FanDuel Co-Founder Nigel Eccles Sues Preferred Shareholders

Nigel Eccles, co-founder of FanDuel, and several others, have filled a suit against the company’s preferred shareholders. They claim the FD was deliberately undervalued in the recent Paddy Power Betfair takeover.

Did FanDuel’s value rise considerably after PASPA was repealled? That’s one of the questions that will be put before a Scottish court as they consider a lawsuit filed by Nigel Eccles – Co-founder of FanDuel – against the company’s preferred shareholders.

Paddy Power Betfair recently acquired FanDuel for $465 million, but Eccles is arguing that the valuation was too low considering the recent repeal of PASPA, which for example led to Paddy Power Betfair’s stock price rising 28% in the following weeks.

Because of a so-called ‘waterfall’ agreement, the price was too low to see Eccles and other employees get any payment from the Paddy Power Betfair/FanDuel deal.

Eccles, who helped found FanDuel back in 2009, was CEO until just six months before the acquisition, is filing the lawsuit along with his wife, Lesley Eccles (former CMO), Tom Griffiths (former CPO) and Rob Jones (corporate advisor).

They are arguing that the FanDuel board deliberately undervalued the company, with the intention of preventing himself and other employees sharing over $120 million, while making sure that large institutional investment funds got all the rewards. They aim to force the preferred shareholders to buy the founders’ ordinary shares at market value.
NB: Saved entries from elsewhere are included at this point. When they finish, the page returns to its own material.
/-! updSeq -/

@[simp] theorem State.updSeq_link (f : SeqRec → SeqRec) : (s.updSeq f).link = s.link := rfl
@[simp] theorem State.updSeq_mode (f : SeqRec → SeqRec) : (s.updSeq f).mode = s.mode := rfl
@[simp] theorem State.updSeq_store (f : SeqRec → SeqRec) : (s.updSeq f).store = s.store := rfl
@[simp] theorem State.updSeq_jobs (f : SeqRec → SeqRec) : (s.updSeq f).jobs = s.jobs := rfl
@[simp] theorem State.updSeq_shut (f : SeqRec → SeqRec) : (s.updSeq f).shut = s.shut := rfl
@[simp] theorem State.updSeq_seq (f : SeqRec → SeqRec) : (s.updSeq f).seq = f s.seq := rfl
@[simp] theorem State.updSeq_tool (f : SeqRec → SeqRec) : (s.updSeq f).tool = s.tool := rfl
@[simp] theorem State.updSeq_pick (f : SeqRec → SeqRec) : (s.updSeq f).pick = s.pick := rfl
@[simp] theorem State.updSeq_route (f : SeqRec → SeqRec) : (s.updSeq f).route = s.route := rfl
@[simp] theorem State.updSeq_bay (f : SeqRec → SeqRec) : (s.updSeq f).bay = s.bay := rfl
@[simp] theorem State.updSeq_drive (f : SeqRec → SeqRec) : (s.updSeq f).drive = s.drive := rfl
@[simp] theorem State.updSeq_out (f : SeqRec → SeqRec) : (s.updSeq f).out = s.out := rfl
@[simp] theorem State.updSeq_freeUsed (f : SeqRec → SeqRec) : (s.updSeq f).freeUsed = s.freeUsed := rfl
@[simp] theorem State.updSeq_pending (f : SeqRec → SeqRec) : (s.updSeq f).pending = s.pending := rfl

/-! updTool -/

@[simp] theorem State.updTool_link (f : ToolRec → ToolRec) : (s.updTool f).link = s.link := rfl
@[simp] theorem State.updTool_mode (f : ToolRec → ToolRec) : (s.updTool f).mode = s.mode := rfl
@[simp] theorem State.updTool_store (f : ToolRec → ToolRec) : (s.updTool f).store = s.store := rfl
@[simp] theorem State.updTool_jobs (f : ToolRec → ToolRec) : (s.updTool f).jobs = s.jobs := rfl
@[simp] theorem State.updTool_shut (f : ToolRec → ToolRec) : (s.updTool f).shut = s.shut := rfl
@[simp] theorem State.updTool_seq (f : ToolRec → ToolRec) : (s.updTool f).seq = s.seq := rfl
@[simp] theorem State.updTool_tool (f : ToolRec → ToolRec) : (s.updTool f).tool = f s.tool := rfl
@[simp] theorem State.updTool_pick (f : ToolRec → ToolRec) : (s.updTool f).pick = s.pick := rfl
@[simp] theorem State.updTool_route (f : ToolRec → ToolRec) : (s.updTool f).route = s.route := rfl
@[simp] theorem State.updTool_bay (f : ToolRec → ToolRec) : (s.updTool f).bay = s.bay := rfl
@[simp] theorem State.updTool_drive (f : ToolRec → ToolRec) : (s.updTool f).drive = s.drive := rfl
@[simp] theorem State.updTool_out (f : ToolRec → ToolRec) : (s.updTool f).out = s.out := rfl
@[simp] theorem State.updTool_freeUsed (f : ToolRec → ToolRec) : (s.updTool f).freeUsed = s.freeUsed := rfl
@[simp] theorem State.updTool_pending (f : ToolRec → ToolRec) : (s.updTool f).pending = s.pending := rfl
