-- ==== Sys2Proof/Laws/Reports.lean ====
section
/-! SUPPORT. The shape of a step: a change of the owners' records, with reports queued on the way. Queuing a report commutes with
every change of a record, so the reports of a step can be brought to its end, in their order; what the end of the step makes of
them is said once. -/

namespace Sys2Proof.Machine

/-- Queue a list of reports, the first first. -/
def queueReports (l : List Report) (s : State) : State := l.foldl (fun s r => queueReport r s) s

variable (s : State) (r : Report)

/-! ## What queuing leaves alone -/

@[simp] theorem queueReport_mode : (queueReport r s).mode = s.mode := by unfold queueReport; (repeat' split) <;> rfl
@[simp] theorem queueReport_store : (queueReport r s).store = s.store := by unfold queueReport; (repeat' split) <;> rfl
@[simp] theorem queueReport_jobs : (queueReport r s).jobs = s.jobs := by unfold queueReport; (repeat' split) <;> rfl
@[simp] theorem queueReport_shut : (queueReport r s).shut = s.shut := by unfold queueReport; (repeat' split) <;> rfl
@[simp] theorem queueReport_seq : (queueReport r s).seq = s.seq := by unfold queueReport; (repeat' split) <;> rfl
@[simp] theorem queueReport_tool : (queueReport r s).tool = s.tool := by unfold queueReport; (repeat' split) <;> rfl
@[simp] theorem queueReport_pick : (queueReport r s).pick = s.pick := by unfold queueReport; (repeat' split) <;> rfl
@[simp] theorem queueReport_route : (queueReport r s).route = s.route := by unfold queueReport; (repeat' split) <;> rfl
@[simp] theorem queueReport_bay : (queueReport r s).bay = s.bay := by unfold queueReport; (repeat' split) <;> rfl
@[simp] theorem queueReport_drive : (queueReport r s).drive = s.drive := by unfold queueReport; (repeat' split) <;> rfl
@[simp] theorem queueReport_freeUsed : (queueReport r s).freeUsed = s.freeUsed := by
  unfold queueReport; (repeat' split) <;> rfl
@[simp] theorem queueReport_pending : (queueReport r s).pending = s.pending := by
  unfold queueReport; (repeat' split) <;> rfl
@[simp] theorem queueReport_flags : (queueReport r s).link.flags = s.link.flags := by
  unfold queueReport; (repeat' split) <;> rfl
@[simp] theorem queueReport_slot : (queueReport r s).link.slot = s.link.slot := by unfold queueReport; (repeat' split) <;> rfl
@[simp] theorem queueReport_sending : (queueReport r s).link.sending = s.link.sending := by
  unfold queueReport; (repeat' split) <;> rfl
@[simp] theorem queueReport_mask : (queueReport r s).link.mask = s.link.mask := by unfold queueReport; (repeat' split) <;> rfl
@[simp] theorem queueReport_resetPhase : (queueReport r s).link.reset = s.link.reset := by
  unfold queueReport; (repeat' split) <;> rfl
@[simp] theorem queueReport_cellEvent : (queueReport r s).out.cellEvent = s.out.cellEvent := by
  unfold queueReport; (repeat' split) <;> rfl
@[simp] theorem queueReport_cellPlaced : (queueReport r s).out.cellPlaced = s.out.cellPlaced := by
  unfold queueReport; (repeat' split) <;> rfl

@[simp] theorem queueReport_shuttle (sh : Shuttle) : (queueReport r s).shuttle sh = s.shuttle sh := by simp [State.shuttle]
@[simp] theorem queueReport_bayRec (b : Bay) : (queueReport r s).bayRec b = s.bayRec b := by simp [State.bayRec]
@[simp] theorem queueReport_bayFitted (b : Bay) : (queueReport r s).bayFitted b = s.bayFitted b := by simp [State.bayFitted]
@[simp] theorem queueReport_bayEnabled (b : Bay) : (queueReport r s).bayEnabled b = s.bayEnabled b := by
  simp [State.bayEnabled]
@[simp] theorem queueReport_job? (tag : Nat) : (queueReport r s).job? tag = s.job? tag := by simp [State.job?]
@[simp] theorem queueReport_board? (tag i : Nat) : (queueReport r s).board? tag i = s.board? tag i := by
  simp [State.board?]
@[simp] theorem queueReport_boardState (tag i : Nat) : (queueReport r s).boardState tag i = s.boardState tag i := by
  simp [State.boardState]
@[simp] theorem queueReport_jobRecipe? (tag : Nat) : (queueReport r s).jobRecipe? tag = s.jobRecipe? tag := by
  simp [State.jobRecipe?]
@[simp] theorem queueReport_product (tag i : Nat) : (queueReport r s).product tag i = s.product tag i := by
  simp [State.product, State.boardEntry?]
@[simp] theorem queueReport_nextReq (g : Group) : nextReq g (queueReport r s) = nextReq g s := by simp [nextReq]
@[simp] theorem queueReport_withdrawing (tag : Nat) : (queueReport r s).withdrawing tag = s.withdrawing tag := by
  simp [State.withdrawing]
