/-- Whatever the command, a pass that is in flight outside RUN was in flight before. -/
theorem exec_passesInRun (c : Instr) (s : State) : PassesInRun s (exec c s) := by
  cases c with
  | powerOnReset p => exact applied_passesInRun (.inr (powerOn_passOutside _ p))
  | frameReceived l => exact applied_passSteady (by simp)
  | frameGapTimeout => exact execFrameGapTimeout_passesInRun
  | skipQuietGap => exact execSkipQuietGap_passesInRun
  | frameSent => exact execFrameSent_passesInRun
  | unknownKind => exact execUnknownKind_passesInRun
  | getStatus => exact owner_passSteady (unguarded_handsTo _ _) fun _ _ => rfl
  | configure => exact owner_passesInRun (guarded_handsTo _ _) fun l u => handleConfigure_startsInRun u l
  | setCellTag => exact owner_passSteady (guarded_handsTo _ _) (by simp)
  | setReports => exact owner_passSteady (guarded_handsTo _ _) (by simp)
  | ackFlags => exact owner_passSteady (guarded_handsTo _ _) (by simp)
  | loadRecipe => exact owner_passSteady (recipeGuarded_handsTo _ _) (by simp)
  | dropRecipe => exact owner_passSteady (recipeGuarded_handsTo _ _) (by simp)
  | getRecipe => exact owner_passSteady (recipeGuarded_handsTo _ _) (by simp)
  | getRecipeDirectory => exact owner_passSteady (recipeGuarded_handsTo _ _) fun _ _ => rfl
  | setClaim => exact owner_passSteady (guarded_handsTo _ _) (by simp)
  | getClaims => exact owner_passSteady (guarded_handsTo _ _) fun _ _ => rfl
  | announcePanel => exact owner_passSteady (guardedPresence_handsTo _ _) (by simp)
  | withdrawPanel => exact owner_passSteady (guarded_handsTo _ _) (by simp)
  | getJob => exact owner_passSteady (guarded_handsTo _ _) (by simp)
  | getJobDirectory => exact owner_passSteady (guarded_handsTo _ _) fun _ _ => rfl
  | releaseJob => exact owner_passSteady (guarded_handsTo _ _) (by simp)
  | setTool => exact owner_passSteady (guarded_handsTo _ _) (by simp)
  | rackBit => exact owner_passSteady (guarded_handsTo _ _) (by simp)
  | getTool => exact owner_passSteady (guarded_handsTo _ _) fun _ _ => rfl
  | acceptMagazine => exact owner_passSteady (guardedPresence_handsTo _ _) (by simp)
  | swapBay => exact owner_passSteady (guarded_handsTo _ _) (by simp)
  | getBay => exact owner_passSteady (guarded_handsTo _ _) (by simp)
  | emptyTray => exact owner_passSteady (guarded_handsTo _ _) (by simp)
  | pause => exact owner_passesInRun (guarded_handsTo _ _) fun _ u => handlePause_startsInRun u
  | resume => exact owner_passesInRun (guarded_handsTo _ _) fun _ u => handleResume_startsInRun u
  | park => exact owner_passesInRun (guarded_handsTo _ _) fun _ u => handlePark_startsInRun u
  | wake => exact owner_passesInRun (unguarded_handsTo _ _) fun _ u => handleWake_startsInRun u
  | resetEnable => exact owner_passSteady (guarded_handsTo _ _) fun _ _ => rfl
  | cellReset => exact owner_passSteady (guarded_handsTo _ _) (by simp)
  | cellResetTakesEffect => exact event_passesInRun fun _ => .inr (cellReset_passOutside _)
  | panelPresent sh => exact execPanelPresent_passesInRun sh
  | panelRemoved sh =>
    exact applied_passSteady (f := fun s => panelLeaves sh (setPanelLine sh false s)) (by simp [setPanelLine])
  | shuttleAreaRequest sh => exact event_passSteady (by simp)
  | shuttleInPosition sh req => exact event_passSteady (by simp)
  | shuttleMoveOutComplete sh req => exact event_passSteady (by simp)
  | passCompletion req load overrun => exact execPassCompletion_passesInRun req load overrun
  | cutWatchExpiry => exact event_passesInRun fun _ => cutWatchExpires_startsInRun _
  | interlockActivation line => exact execInterlockActivation_passesInRun line
  | interlockClearing line =>
    exact applied_passSteady (f := fun s => markCell .interlockClear (s.updMode (setInterlock line false))) (by simp)
  | lineHoldAssertion line => exact event_passesInRun fun _ => lineChanges_startsInRun _ line true
  | lineHoldDeassertion line => exact event_passesInRun fun _ => lineChanges_startsInRun _ line false
  | driveFaultEvent g req => exact execDriveFaultEvent_passesInRun g req
  | referencingComplete g req occupied => exact execReferencingComplete_passesInRun g req occupied
  | parkComplete g req => exact event_passesInRun fun _ => groupParked_startsInRun _ g
  | vacuumMade => exact event_passSteady (by simp)
  | vacuumLost => exact event_passSteady (by simp)
  | vacuumWatchExpiry => exact event_passSteady (by simp)
  | approachComplete req => exact event_passSteady (by simp)
  | transferComplete req => exact event_passSteady (by simp)
  | parkWaitComplete req => exact event_passSteady (by simp)
  | lowerComplete req => exact event_passSteady (by simp)
  | returnComplete req => exact event_passSteady (by simp)
  | placeWatchExpiry => exact event_passSteady (by simp)
  | slotSeated b n => exact event_passSteady (by simp)
  | trayEntry => exact event_passSteady (by simp)
  | magazinePresent b => exact event_passSteady (by simp)
  | magazineRemoved b => exact event_passSteady (by simp)
  | latchComplete b req => exact event_passSteady (by simp)
  | changerComplete req => exact execChangerComplete_passesInRun req
  | changerFault req => exact event_passSteady (by simp)
  | changerWatchExpiry => exact event_passSteady (by simp)
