-- ==== Sys2Proof/Machine/Frame.lean ====
section
/-! DEFINITION. 40_frame_encoder.md: SENDI (R116), SENDD (R117) and the two frame micro-operations (R110). None can
fail (R114). -/

namespace Sys2Proof.Machine

/-- SENDI v: `WRITE(0, v)`, then `RET` (R116). The decoder's `op` holds 1 and the position is the `END` of `K_ONE`
(R172, R175, R177; log 21). -/
def execSendi (v : Byte) (s : State) : Host.Outcome State Fault Refusal :=
  .next (({ s with op := 1 }.write 0 v).complete .one 1)

/-- SENDD v: `WRITE(1, v)`, then `RET` (R117). -/
def execSendd (v : Byte) (s : State) : Host.Outcome State Fault Refusal :=
  .next (({ s with op := 2 }.write 1 v).complete .one 1)

/-- FRAME.I: the micro-operation `WRITE(0, v)`; it emits no `RET` (R110). -/
def execFrameI (v : Byte) (s : State) : Host.Outcome State Fault Refusal :=
  .next (s.write 0 v)

/-- FRAME.D: the micro-operation `WRITE(1, v)`; it emits no `RET` (R110). -/
def execFrameD (v : Byte) (s : State) : Host.Outcome State Fault Refusal :=
  .next (s.write 1 v)

end Sys2Proof.Machine
end

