-- ==== Sys2Proof/Machine/Advance.lean ====
section
/-! DEFINITION. What one step of the machine does (log 1): hardware reset when the host asserts it; the automatic RESET
after hardware reset; one whole command when all its bytes are offered; else one command byte; and in the middle of a
script one micro-operation. Each part is an operation of the cycle level or the meaning of an instruction. -/

namespace Sys2Proof.Machine

/-- The command bytes the host offers before it next asserts hardware reset, in order (R35). -/
def offered : List HostItem → List Byte
  | .byte b :: rest => b :: offered rest
  | .rst :: _ => []
  | [] => []

/-- The frame micro-operation of a channel: FRAME.I or FRAME.D (R111). -/
def frameInstr (ch : Bit) (v : Byte) : Instr := if ch = 1 then .frameD v else .frameI v

/-- Idle in `M_OP`: runs the command at the head of the offered bytes, taking its bytes (R66, R86); discards a reserved
byte (R87; log 5); takes the opcode byte of a command whose bytes are not all offered yet (R175; log 24); with nothing
offered nothing changes (R173). -/
def fetchCommand (s : State) : Host.Outcome State Fault Refusal :=
  match decode (offered s.hostIn) with
  | .instr i n => exec i { s with hostIn := s.hostIn.drop n }
  | .reserved _ => .next { s with hostIn := s.hostIn.tail }
  | .incomplete =>
    match s.hostIn with
    | .byte b :: rest => decodeOpcode b { s with hostIn := rest }
    | .rst :: _ => .next s
    | [] => .next s

/-- In `M_ARG`: takes the next operand byte if one is offered (R177), else waits (R205 (b)). -/
def fetchOperand (s : State) : Host.Outcome State Fault Refusal :=
  match s.hostIn with
  | .byte b :: rest => takeOperand b { s with hostIn := rest }
  | .rst :: _ => .next s
  | [] => .next s

/-- In `M_RUN`: completes the micro-operation in progress and starts the next one (R180 to R184). At `P_B1` the frame
has not begun, so this runs FRAME.I or FRAME.D on the latched channel and value. -/
def finishMicro (s : State) : Host.Outcome State Fault Refusal :=
  match s.phase with
  | .b1 => andThen (exec (frameInstr s.ch s.val) s) startNext
  | .b2 => startNext { s with timer := 1, trace := s.trace ++ (frameEvents s.ch s.val).drop 1 }
  | .b3 => startNext { s with timer := 1, trace := s.trace ++ (frameEvents s.ch s.val).drop 2 }
  | .wait =>
    match loadedCount s with
    | some n => startNext { s with timer := 1, trace := s.trace ++ [.wait n] }
    | none => .fault (.offScript s.kind s.step)
  | .idle => .fault (.offScript s.kind s.step)

/-- The position decides what the step does (R173). -/
def advancePosition (s : State) : Host.Outcome State Fault Refusal :=
  match s.mstate with
  | .boot => exec .reset s
  | .op => fetchCommand s
  | .arg => fetchOperand s
  | .run => finishMicro s

/-- One step: hardware reset wins over everything (R204 (a), R230; log 14). -/
def advance (s : State) : Host.Outcome State Fault Refusal :=
  match s.hostIn with
  | .rst :: rest => .next { s with hostIn := rest }.hardReset
  | .byte _ :: _ => advancePosition s
  | [] => advancePosition s

/-- A command placed where the next step takes it: the block idle, its bytes the next the host offers. -/
def placeCommand (bytes : List Byte) (s : State) : State :=
  { s with mstate := .op, phase := .idle, hostIn := bytes.map .byte ++ s.hostIn }

/-- A frame micro-operation placed where the next step runs it: the sequencer at step 0 of `K_ONE`, offering the first
byte of the latched frame. The host offers nothing, so that no reset comes first. -/
def placeFrame (ch : Bit) (v : Byte) (s : State) : State :=
  { s with mstate := .run, kind := .one, step := 0, phase := .b1, ch := ch, val := v, hostIn := [] }

/-- The table word placed for the next step, in the space its row is of (log 2, log 3). -/
def placeWord (s : State) (nbits w : Nat) : State :=
  match decodeTableWord nbits w with
  | some (.frameI v) => placeFrame 0 v s
  | some (.frameD v) => placeFrame 1 v s
  | _ => placeCommand (tableBytes nbits w) s

end Sys2Proof.Machine
end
The petition filed with the court reads:

“The board of directors, which is de facto controlled by institutional investors, who stand to benefit from the purported share transaction as a result of their large holdings of preferential shares, has acted unfairly and has caused prejudice to the Petitioners,

“The decision of the board…not to seek and act upon a new market valuation in the face of a material event, which is likely to have significantly increased the market valuation of FanDuel, is a breach of its fiduciary duties,”

One of the key points that will be argued is whether the repeal of PASPA, which gives all US states the opportunity to regulate sports betting, thus opening up enormous new markets, should have a bearing on the value of FanDuel, given the fact that it was not operating as a sports betting firm at the time of the PPB takeover.

The petitioners will argue that because FanDuel was involved in real money sports games and had a huge amount of date on customers who love sports and regularly engage in real money sports-related contests, its obviously became a more valuable acquisition after PASPA was repealed.

The argument does seem quite logical, especially when you consider that now, in the post-PASPA USA, FanDuel is very visible in the sports betting industry, with branded sportsbooks at locations like Meadowlands, New Jersey.

But, on the other side, the management at FanDuel insist they negotiated the best deal they could, considering the then declining fortunes of the company – driven in large part by a failed merger with DraftKings, and a host of costly legal conflicts regarding the legality of daily fantasy sports betting in several states.

In an email, a FanDuel spokesman told Recode:

“The petition is simply not rooted in facts of reality…. The facts are that this was a sound business transaction that achieved the highest valuation possible for shareholders and was the right strategic move for the company’s future.”